Dreams are as familiar to us as anything else that has
happened to us in the past 24 hours.
Dreams are as strange to us the weirdest, most
incomprehensible movie we have ever seen.
To Dream is to aspire to something great - something fantastic that we would like to become.
When Sigmund Freud was working to understand how the mind
worked, he used dreams as the portal to the hidden workings of the mind or, as
he put it, “Dreams are the Royal Road to the unconscious.”
He meant that the unconscious mind is something that we can’t,
by definition, see at work. If
consciousness is the eye that we use to observe the world and the workings of
our mind, it does not “see” the unconscious.
But it does see dreams – the weird movies that we unconsciously construct
and play for ourselves night after night.
And, he reasoned, if we understand how the dream is constructed, we will
understand something about the part of our minds that we can’t see.
People have often tried to connect meaning to dreams. There have long been books describing what
this or that symbol in a dream “means”.
Freud agreed that dreams use symbols to communicate to us, but he
proposed that we use idiosyncratic symbols – each of us makes up our own sets
of symbols –and that we use the symbols to hide the meaning of our dreams. He promised, though, that if we can crack the
code, we can understand the logic of a dream.
Why do we code our dreams?
Freud proposed that dreams are intended to keep us asleep. To do this, they grant the wishes to the
parts of ourselves that want something – and would wake us up to get it. In kids who are hungry, he observed, they
will dream of eating something wonderful, and this will satisfy them enough
that they can stay asleep.
As we get older, the things that we want get more
complicated, and many of the things that we want are things that we feel uncomfortable
wanting. We may want the boss’s job, for
instance, but if the boss were to know that, the boss might object, and so we
hide that desire from the boss, but also, Freud proposed, from ourselves.
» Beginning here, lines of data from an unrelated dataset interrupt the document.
/-- The fault is cleared: what was written to TGT and LNK_PRBS_CFG meanwhile applies (R250). -/
def Pkg.faultCleared (s : Pkg) (l : Nat) : Pkg :=
  let s := s.tgtApply l
  match (s.lane l).prbs with
  | some v => (s.updLane l fun x => { x with prbs := none }).prbsApply l v
  | none => s

/-! ## Enable, fault and retraining -/

/-- Set or clear EN (R238, R250, Table 129a). The lanes of a die that failed to boot, and every lane after a fatal boot fault or a thermal trip,
stay OFF (R443, R448). -/
def Pkg.laneEn (s : Pkg) (l : Nat) (on : Bool) : Pkg :=
  let s := s.pb .LNK_LANE_CTRL_EN l on
  if on then
    if s.laneSt l ≠ .off ∨ s.tripped ∨ !s.dieOk (l / 16) then s
    else if s.g .LNK_LANE_CTRL_TGT l = 2 then s.enterCold l else s.enterCal l false
  else if s.laneSt l = .off then s
  else ((s.enterOff l).faultCleared l).portReact (lanePort l)

/-- FAULT_CLR (R250): the lane leaves FAULT for CAL, then the writes that waited apply. -/
def Pkg.laneFaultClr (s : Pkg) (l : Nat) : Pkg :=
  if s.laneSt l = .fault then ((s.updLane l fun x => { x with fb := false }).enterCal l false).faultCleared l else s

/-- RETRAIN (Tables 129, 131): return to T1, or begin a Cold exit; no effect where the lane has no lock to train with. In FAULT it changes nothing,
and once the fault is cleared the lane trains all the same (R250). -/
def Pkg.laneRetrain (s : Pkg) (l : Nat) : Pkg :=
  match s.laneSt l with
  | .train | .active | .idle => (((s.updLane l fun x => { x with cold := false, fb := false }).enterT1 l)).portReact (lanePort l)
  | .cold => (s.updLane l fun x => { x with fb := false }).coldExit l
  | _ => s

/-- The synthesiser locks (R245): training starts, or TEST where PRBS is enabled and the lane has not lost lock in TEST. -/
def Pkg.synthLock (s : Pkg) (l : Nat) : Pkg :=
  if s.laneSt l = .cal then
    let x := s.lane l
    let s := s.ps [(.LNK_LANE_STAT_SYN_LOCK, l, 1), (.LNK_LANE_STAT_ETA_US, l, if x.cold then 800 else 0)]
    if s.prbsOn l ∧ !x.lost then s.enterTest l
    else
      let s := if x.cold && x.stored == 0 then s.setLane l { x with cold := false } else s
      s.enterT1 l
  else s

/-- The lock timeout of 50 ms, or a calibration that finds no usable band (R245). -/
def Pkg.synthFail (s : Pkg) (l : Nat) (noBand : Bool) : Pkg :=
  if s.laneSt l = .cal then s.enterFault l (if noBand then 2 else 1) else s

/-- Lock is lost in TRAIN, ACTIVE, IDLE or TEST (R245). -/
def Pkg.synthLoss (s : Pkg) (l : Nat) : Pkg :=
  match s.laneSt l with
  | .train | .active | .idle | .test =>
    let lost := s.laneSt l == .test
    let s := s.updLane l fun x => { x with keepEq := true, lost := lost }
    ((s.incSat .LNK_LOSS_CNT_SYN_LOSS l).enterCal l false).portReact (lanePort l)
  | _ => s

/-- The CDR loses lock in ACTIVE or IDLE (R245). -/
def Pkg.cdrLoss (s : Pkg) (l : Nat) : Pkg :=
  match s.laneSt l with
  | .active | .idle => ((s.incSat .LNK_LOSS_CNT_CDR_LOSS l).enterT1 l).portReact (lanePort l)
  | _ => s

/-- T2: the choice of R241; none while the lane stays in T2. -/
def trainChoice (ownCompat cap theirCompat theirCap : Bool) : Option Nat :=
  if ownCompat != theirCompat then none
  else if ownCompat then some 3
  else if cap && theirCap then some 1 else some 2

/-- A frame received in phases T1 to T5 (Table 128, R240-R242); `converged` tells that the receiver's adaptation has. What it has found, the eye
and the peaking code, is not stated: free values. -/
def Pkg.trainPhase (s : Pkg) (l : Nat) (f : TrainFrame) (converged : Bool) : Pkg :=
  let x := s.lane l
  match s.g .LNK_LANE_STAT_PHASE l with
  | 1 =>
    let n := min 64 (x.frames + 1)
    let ripe := converged && !x.ready
    let x := { x with frames := n, seen := x.seen || n == 64, ready := x.ready || converged, pSeen := f.seen, pReady := f.rxReady }
    let s := (s.setLane l x).p .LNK_LANE_STAT_CDR_LOCK l 1
    let s := if ripe then s.drawFields [(.LNK_LANE_RXINFO_EYE, 8), (.LNK_LANE_RXINFO_CTLE, 8)] l else s
    if x.seen && x.ready && x.pSeen && x.pReady then
      if x.cold then s.enterT5 l x.stored else s.p .LNK_LANE_STAT_PHASE l 2
    else s
  | 2 =>
    if x.mism then s
    else match trainChoice (s.strapped (lanePort l)) (s.pam4Cap l) f.compat f.pam4Cap with
    | none => (s.setLane l { x with mism := true }).p .LNK_LANE_STAT_COMPAT_MISMATCH l 1
    | some 1 => (s.setLane l { x with count := 255, txPam := false, rxPam := false }).p .LNK_LANE_STAT_PHASE l 3
    | some r => s.enterT5 l r
  | 3 =>
    let x := { x with rxPam := x.rxPam || (f.go && f.count == 0) || f.phase == 4 }
    let s := s.setLane l x
    if x.txPam && x.rxPam then
      (s.setLane l { x with t4ok := false, pReady := false, tries := 0 }).p .LNK_LANE_STAT_PHASE l 4
    else s
  | 4 =>
    let s := s.setLane l { x with pReady := f.rxReady }
    if x.t4ok && f.rxReady then s.enterT5 l 1 else s
  | _ => s.setLane l { x with pReady := f.rxReady, pSeen := f.seen }

/-- A frame period of a lane (R239-R246): in TRAIN it sends a frame; in TRAIN, ACTIVE and IDLE a frame is received where the marker stands at
the expected position and the status CRC checks. The partner's identity is reported; four frames in a row with PHASE 0 take the lane into COLD. -/
def Pkg.trainFrame (s : Pkg) (l marker w : Nat) (converged : Bool) : Pkg :=
  if s.laneSt l = .train ∨ s.laneSt l = .active ∨ s.laneSt l = .idle then
    let s := if s.laneSt l = .train then s.frameSent l else s
    if marker ≠ trainMarker ∨ !trainWordOk w then s.updLane l fun x => { x with frames := 0, zero := 0 }
    else
      let f := TrainFrame.ofWord w
      let s := s.ps [(.LNK_LANE_PARTNER_ID, l, w % 2 ^ 14), (.LNK_LANE_PARTNER_PAM4_CAP, l, b2n f.pam4Cap), (.LNK_LANE_PARTNER_VALID, l, 1),
        (.LNK_LANE_STAT_SIG_DET, l, 1)]
      let s := s.updLane l fun x => { x with zero := if f.phase = 0 then x.zero + 1 else 0 }
      if 4 ≤ (s.lane l).zero then (s.enterCold l).portReact (lanePort l)
      else if f.phase ≠ 0 ∧ s.laneSt l = .train then s.trainPhase l f converged
      else s
  else s

/-- A fallback (R242): every lane of the port counts it and offers NRZ only; those in training, ACTIVE or IDLE return to T1, and one in COLD or on
its way out will train from T1, its stored rate given up. -/
def Pkg.fallback (s : Pkg) (q : Nat) : Pkg :=
  let s := s.each (portLanes q) fun s l =>
    let s := (s.updLane l fun x => { x with fb := true, cold := false, stored := 0 }).incSat .LNK_STATE_CNT_FALLBACK l
    match s.laneSt l with
    | .train | .active | .idle => s.enterT1 l
    | _ => s
  s.portReact q

/-- A T4 attempt ends with `errs` fill-bit errors (R242). -/
def Pkg.pam4End (s : Pkg) (l errs : Nat) : Pkg :=
  if s.laneSt l = .train ∧ s.g .LNK_LANE_STAT_PHASE l = 4 then
    let x := s.lane l
    if errs < 16 then
      let s := s.setLane l { x with t4ok := true, ready := true }
      if x.pReady then s.enterT5 l 1 else s
    else if x.tries + 1 < 4 then s.setLane l { x with tries := x.tries + 1, t4ok := false }
    else s.fallback (lanePort l)
  else s

/-- LNK_TRAIN_TMO passes before T5 (R243): back to T1; a Cold exit that fails then trains from T1 (R246). A lane held in T2 by a partner of the
other format stays there until retrained (R241), and one whose port faces no frames loses its signal. -/
def Pkg.trainTimeout (s : Pkg) (l : Nat) : Pkg :=
  if s.laneSt l = .train ∧ s.g .LNK_LANE_STAT_PHASE l ≠ 5 ∧ !(s.lane l).mism then
    let s := if s.b .LNK_LANE_PARTNER_VALID l then s else s.p .LNK_LANE_STAT_SIG_DET l 0
    ((s.incSat .LNK_TRAIN_CNT_FAIL l).updLane l fun x => { x with cold := false }).enterT1 l
  else s

/-- A lane in COLD detects a wake tone or data (R246). -/
def Pkg.wakeTone (s : Pkg) (l : Nat) : Pkg :=
  if s.laneSt l = .cold then
    let s := if s.portSt (lanePort l) = .lowpwr then s.updPort (lanePort l) fun x => { x with exiting := true } else s
    (s.p .LNK_LANE_STAT_SIG_DET l 1).coldExit l
  else s

/-! ## PRBS (R248, R249) -/

/-- One bit in error at checker position `a` while locked (R248): counted; 1,024 errors within 4,096 bits drop the lock. -/
def Pkg.chkError (s : Pkg) (l a : Nat) : Pkg :=
  let x := s.lane l
  let s := (s.inc .LNK_PRBS_ERR l).p .LNK_PRBS_STAT_ERR_SEEN l 1
  let e := (a :: x.errs).take 1024
  let drop := match e.getLast? with
    | some o => e.length == 1024 && decide (a < o + 4096)
    | none => false
  if drop then (s.setLane l { x with errs := [], run := 0 }).p .LNK_PRBS_STAT_CHK_LOCK l 0
  else s.setLane l { x with errs := e, run := 0 }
So, instead of dreaming about taking the boss’s job, we
might dream about beating someone at a game.
The person that we beat would resemble the boss in some important way, but
also NOT resemble the boss in some other important way. Our unconscious recognizes the symbolized
person as being equal to the boss, feels satisfied by the dream, and lets us
sleep. The conscious does NOT recognize
the person as the boss and so does not wake us up in alarm that we are doing
something that is forbidden.
This seems like a very complicated thing for our minds to be
doing when we are asleep – and to decide whether this is accurate, we need to
decode a dream, not always an easy thing to do.
This spring, though, a class of students was able to do just that.
In a class called “On Reading Freud”, we read and discussed a
famous dream of Freud’s, the Irma dream from his book “The Interpretation of Dreams”. We also read his essay about dream interpretation,
“On Dreams”. We also read a cautionary
tale about what happens when Freud harassed one of his patients, Dora, into
accepting his interpretation of her dream (She fired him). Then I presented one of my dreams and the
class interpreted it with me. We also
interpreted various pieces of literature as if they were dreams.
Then, the students, who had been asked to keep dream journals,
were asked if they would volunteer to interpret their own dreams. Four brave souls did, and the class of about
twenty broke up into groups of five to hear about the dreams and to try to help
the dreamer understand his or her dream.
The groups were instructed to offer suggestions, but to remember that
the dreamer would be the ultimate authority on the dream and not to push an
explanation.
In each of the groups, something similar happened. The dreamer began to make sense of his or her
dream. This was described by the
dreamers as “unnerving”. They thought
they were bringing essentially meaningless dreams to class, but the dreams had
important and relevant information about what was currently going on in the
dreamer’s life, about their wishes and desires, and, in a word; about their
dreams.
In two of the groups, after the first presenter had some
success, others in the group acknowledged that they had brought dreams as well
but weren’t willing to present until they knew it was safe, and these members
(in one group, all five presented a dream) had a similar experience of
discovering that the dream was not just random, but had important meaning.
This process, of discovering meaning in something that is
familiar but strange, evokes a feeling that Freud described as “uncanny”. Uncanniness is the sense that something that
we did not understand opens up and reveals something that we oddly, and in some
unknown way, always knew to be the case.
As students, but also patients, work to understand their
dreams, they get to know themselves in “uncanny” ways. They discover things that they always knew
about themselves, but had never been able to articulate – they had never been
able to put the ideas into words.
Dreams, which initially feel foreign and just weird, can come to feel
more like artistic creations that comment on our experience; and the
unconscious – something that was once totally unknown to us - can become an
ally in making sense of the complicated process of living.